Recently I wrote about an internal Lync Server CMS replication issue we were experiencing. While we were fixing that issue, we also had a report come in that our Response Groups were not working properly. Hooray! When it rains, it pours I suppose.
We use Lync RGS for simple Hunt Groups – like Tech Support, and Purchasing, and Sales, etc. – all inbound phone calls (other than private DIDs) come into Lync, then to an Exchange Auto Attendant – and then to Response Groups. They are pretty important to us.
We are a managed services provider (MSP), so having our Tech Support Response Group Queue down is not good — really not good. Let’s see what’s going on, shall we? Warning: there are a lot of screen shots below. I apologize in advance for all the scrolling you’re about to do.
Symptom 1: When you called a response group directly, you get a fast busy.
Symptom 2: When you called our main number and Exchange AA picks up and you transferred to a Response Group, you got a “call cannot be completed” and got sent back to the AA.
Symptom 3: When you called a Response Group while tracing S4 in OCSLogger/Snooper – you get a nice generic 26017 entry
Symptom 4: When you restarted the Response Group Service (RTCRGS), it consistently pushed errors related to WorkflowRuntime and Contact Objects.
And another curious “Information” log entry in the middle of those…
That doesn’t make sense. At all.
I started by focusing on the 31067 error and begun looking at the RGS Application Endpoints in the Lync Shell.
Then I verified those Application Contact Objects existed in ADSI Edit – and they did.
And…
So that’s annoying.
Let’s go back to the 31035 Event. I traced all the RGS items in OCSLogger/Snooper while I restarted the server and found this curious log:
TL_ERROR(TF_COMPONENT) [2]1C38.2C98::11/16/2014-02:45:12.980.00000457 (RgsHostingFramework,AepManager.StartConnectingAep:aepmanager.cs
(1144))(0000000002D826E8)[Exit] – Could not establish AEP AEP address=[sip:RtcApplication-77d9d0db-f566-4ed7-85b7-c03996c65e80@mirazon.com], exception=[System.InvalidOperationException: An application endpoint with the same uri already exists on the CollaborationPlatform.
Okay. That’s the RGS Presence Watcher.
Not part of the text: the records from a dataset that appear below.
/-- The granule entries of a command's blocks: granule and index entry with WRITTEN set (R161, R411). -/
def granuleEntries : Nat → List (Nat × List Byte) → List Byte
  | _, [] => []
  | pfp, (g, b) :: t => leBytes 4 g ++ leBytes 4 (2 ^ 31 + pfp) ++ granuleEntries (pfp + ceilDiv b.length 256) t

/-- The COMMIT frames of a command, one for each record (R136, R423), each with the pointers and granule entries of its own record. -/
def Chip.sendCommit (m : Chip) (s z : Nat) (c : Cmd) : Chip :=
  let cap := ((m.ns? (m.zone z).nsid).map (·.zoneLbas)).getD 0
  let frame (m : Chip) (x : Zone) (r : Cmd) (more : Bool) : Chip :=
    let y := x.afterCommit r
    m.sendFrame 0x06 (some z) (some c.deadline)
      (leBytes 4 (r.off + r.nlb) ++ leBytes 4 x.rwp ++ leBytes 4 y.pfp ++ leBytes 2 s ++ leBytes 2 (b1 more + 2 * b1 (decide (r.off + r.nlb = cap))))
      (if x.type = 1 then granuleEntries x.pfp r.blocks else []) (if more then none else some s)
  match m.records z c with
  | [r1, r2] => frame (frame m (m.zone z) r1 true) ((m.zone z).afterCommit r1) r2 false
  | _ => frame m (m.zone z) c false

/-- Every earlier write of the zone has committed or ended (R131, R250); in a conventional namespace, every earlier one with an entry of the range
table that it overlaps (R133). -/
def Chip.inTurn (m : Chip) (z : Nat) (c : Cmd) : Bool :=
  if (m.zone z).type = 2 then
    m.q.slots.all fun e => decide (c.seq ≤ e.2.seq ∨ nsidOf e.2.entry ≠ nsidOf c.entry) || !e.2.tabled ||
      decide (slbaOf e.2.entry + e.2.nlb ≤ slbaOf c.entry ∨ slbaOf c.entry + c.nlb ≤ slbaOf e.2.entry)
  else (m.writers z).all fun e => decide (c.seq ≤ e.2.seq)

/-- A command's data is folded into its row's accumulators (R250); the conditions of the commit but the twin's word then hold,
and its COMMIT frame goes out (R423). -/
def Chip.parityFold (m : Chip) (s : Nat) : Chip :=
  match m.cmd? s with
  | none => m
  | some c =>
    match c.zone with
    | none => m
    | some z =>
      if !c.writing || !c.staged || c.folded || c.fwd || !m.inTurn z c then m
      else
        let m := m.modCmd s fun c => { c with folded := true }
        if m.paired then m.sendCommit s z c else m

def execParityFold (slot : SlotId) (s : State) : Host.Outcome State Fault Refusal := run s fun m => m.parityFold slot.val

/-! ## Commit (R135, R136, R149, R163, R165) -/

/-- A request of the command for a buffer still waits (R135: its data is not in the staging pool yet). -/
def Chip.asksPool (m : Chip) (s : Nat) : Bool := m.bp.pools.any fun e => e.2.wait.any fun q => decide (q.work = s)

/-- The commit conditions of R135 hold, or the first of two records has been made (R136). -/
def Chip.canCommit (m : Chip) (s z : Nat) (c : Cmd) : Bool :=
  decide (c.phase = .committed) ||
    (c.writing && c.parts.all (·.done) && c.staged && c.folded && !c.fwd && (c.mirrored || !m.paired) && m.inTurn z c && !m.asksPool s)
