-- ==== Sys2Proof/Machine/Islands.lean ====
section
/-! DEFINITION. Islands and their porters (R31 to R46), flow tags at boundaries (R47 to R52), and barriers (R54 to R58, R176);
with the wake events of Lull and Calm (R483, R489), which porters raise. The rows whose access a porter answers are in Cw.lean. -/

namespace Sys2Proof.Machine

/-! ## Uses of an island (R42) -/

/-- A group whose PERST_nk is deasserted and that holds a port of the lane plan in force (R42, R462). -/
def Chip.groupUsed (m : Chip) (k : Nat) : Bool :=
  !bitOf m.q.perst k && (List.range 4).any fun i => m.portUsed (4 * k + i)

/-- The channels of a cluster have training to do. -/
def Chip.clusterTrains (m : Chip) (k : Nat) : Bool :=
  (List.range 8).any fun c => (m.train (8 * k + c)).ce.isSome

/-- The Stepesha link has no use while the twin is DOWN, SOLO, FENCED or REFUSED and no handshake is attempted. -/
def Chip.twnIdle (m : Chip) : Bool := decide (m.f TWN_STAT.STATE ∈ [0, 7, 8, 9]) && !m.tw.handshake

/-- The memory under scrub lies in an island. -/
def Chip.scrubIn (m : Chip) (i : Nat) : Bool :=
  decide (m.f SDP_SCRUB_STAT.BUSY = 1) &&
    (let mem := m.sd.mem; decide ((mem = 0 ∧ i = 11) ∨ (mem = 1 ∧ (i = 24 ∨ i = 25)) ∨ (mem = 2 ∧ i = 1)))

/-- A scrub ends with a result (R402). -/
def Chip.scrubEnd (m : Chip) (result : Nat) : Chip :=
  (((m.setF SDP_SCRUB_STAT.RESULT result).setF SDP_SCRUB_STAT.BUSY 0).setF SDP_SCRUB_CTL.GO 0).emit 0 0x6806

/-- Training, a measurement, a scrub or a barrier runs in an island, or a unit or access is served there. A barrier runs in CMD and in the
clusters its tree reaches: those that serve. -/
def Chip.serves (m : Chip) (i : Nat) : Bool :=
  (decide (12 ≤ i ∧ i ≤ 23) && m.clusterTrains (i - 12)) ||
  decide (m.ag.cur = some i) ||
  m.scrubIn i || (m.isl.flight.isSome && (decide (i = 10) || (decide (12 ≤ i ∧ i ≤ 23) && m.islServes i))) || m.isl.units.any (fun u => u.1 = i) || m.isl.stalled.any (fun a => a.island = i)

/-- The use table of R42. -/
def Chip.hasUse (m : Chip) (i : Nat) : Bool :=
  m.serves i ||
  (if i = 0 then true
   else if i = 1 ∨ i = 10 ∨ i = 11 then decide (3 ≤ m.st.step)
   else if i = 24 ∨ i = 25 ∨ i = 26 then decide (7 ≤ m.st.step)
   else if i ≤ 9 then decide (3 ≤ m.st.step) && m.groupUsed (i - 2)
   else if i ≤ 23 then m.fbit TWN_LINES.CLAIM (i - 12)
   else !m.twnIdle)

/-- The islands Lull switches off (R479). -/
def lullOff (i : Nat) : Bool := decide (12 ≤ i ∧ i ≤ 26)

/-- The place of an island in the order of Calm entry (R485). -/
def calmStage (i : Nat) : Nat :=
  if (12 ≤ i ∧ i ≤ 23) ∨ i = 26 then 0
  else if i = 27 then 1
  else if 2 ≤ i ∧ i ≤ 9 then 2
  else if i = 24 ∨ i = 25 then 3
  else if i = 11 then 4
  else if i = 10 then 5
  else 6

/-- In Calm entry an island's turn has come: those before it in the order are off. -/
def Chip.calmTurn (m : Chip) (i : Nat) : Bool :=
  (List.range 28).all fun k => decide (k = 0 ∨ calmStage i ≤ calmStage k ∨ m.islState k = 0)

/-- What R42 decides for an island: the number of the step that has it off, or none where it is on. The trip latch lets a flush that
runs end first (R498, R501). -/
def Chip.offBy (m : Chip) (i : Nat) : Option Nat :=
  let st := m.f PWR_STAT.STATE
  if i = 0 then none
  else if m.f THM_STAT.TRIP = 1 ∧ m.plp.flushing = false then some 1
  else if ((st = 2 ∨ st = 3) ∧ lullOff i) ∨ st = 5 then some 2
  else if st = 4 ∧ m.calmTurn i then some 2
  else if m.hasUse i ∨ m.f ISL_CTL.PWR_REQ i = 1 ∨ m.f PWR_CTL.TRIM_EN = 0 then none
  else some 3

def Chip.setIsl (m : Chip) (i st : Nat) : Chip := m.setF ISL_STAT.STATE st i

/-- An island begins to drain, by a step of R42; a scrub in it ends (R403), and its measurement waits (R509). -/
def Chip.drain (m : Chip) (i step : Nat) : Chip :=
  let m := (if m.scrubIn i then m.scrubEnd 6 else m).setIsl i 3
  let m := if m.ag.cur = some i then ({ m with ag := { m.ag with cur := none } } : Chip).setBit AGE_STAT.PENDING i true else m
  { m with isl := { m.isl with offStep := tput m.isl.offStep i step } }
Interesting.
Another interesting log entry just above it:
TL_ERROR(TF_COMPONENT) [1]1C38.216C::11/16/2014-02:44:11.371.00000238 (RgsHostingFramework,AepManager.StartConnectingAep:aepmanager.cs
(1144))(0000000002D826E8)[Exit] – Could not establish AEP AEP address=[sip:RtcApplication-77d9d0db-f566-4ed7-85b7-c03996c65e80@mirazon.com], exception=[System.InvalidOperationException: The requested Performance Counter is not a custom counter, it has to be initialized as ReadOnly.
Huh…Performance Counters. I reached out to some friends and they asked me to look at the Registry Entry for the Windows Workflow Foundation entries.
Specifically, I was asked about HKLM – System -> CurrentControlSet -> Services -> WWF 3 and WWF 4 like below:
You’ll notice that under PerIniFile it references PerfCounters.ini. That’s what it says now. Before, it said “PerfCounters_d.ini” (with the underscore d) which is odd.
At my friends’ recommendation, I reloaded the performance counters in both WWF 3.0 and 4.0 folders.
And the following log entries appear:
And:
Okay. I waited and took a deep breath. And I restarted Response Groups – RTCRGS again.
Hooray! You could see RGS Stop and Start, and the Application Endpoints were created without error.
All is well.
So, what was the problem? I guess the Response Group problem was related to Performance Counters – specifically the Windows Workflow Foundation performance counters. Reloading those fixed whatever it was that was cause the RGS Errors at the top of this blog post.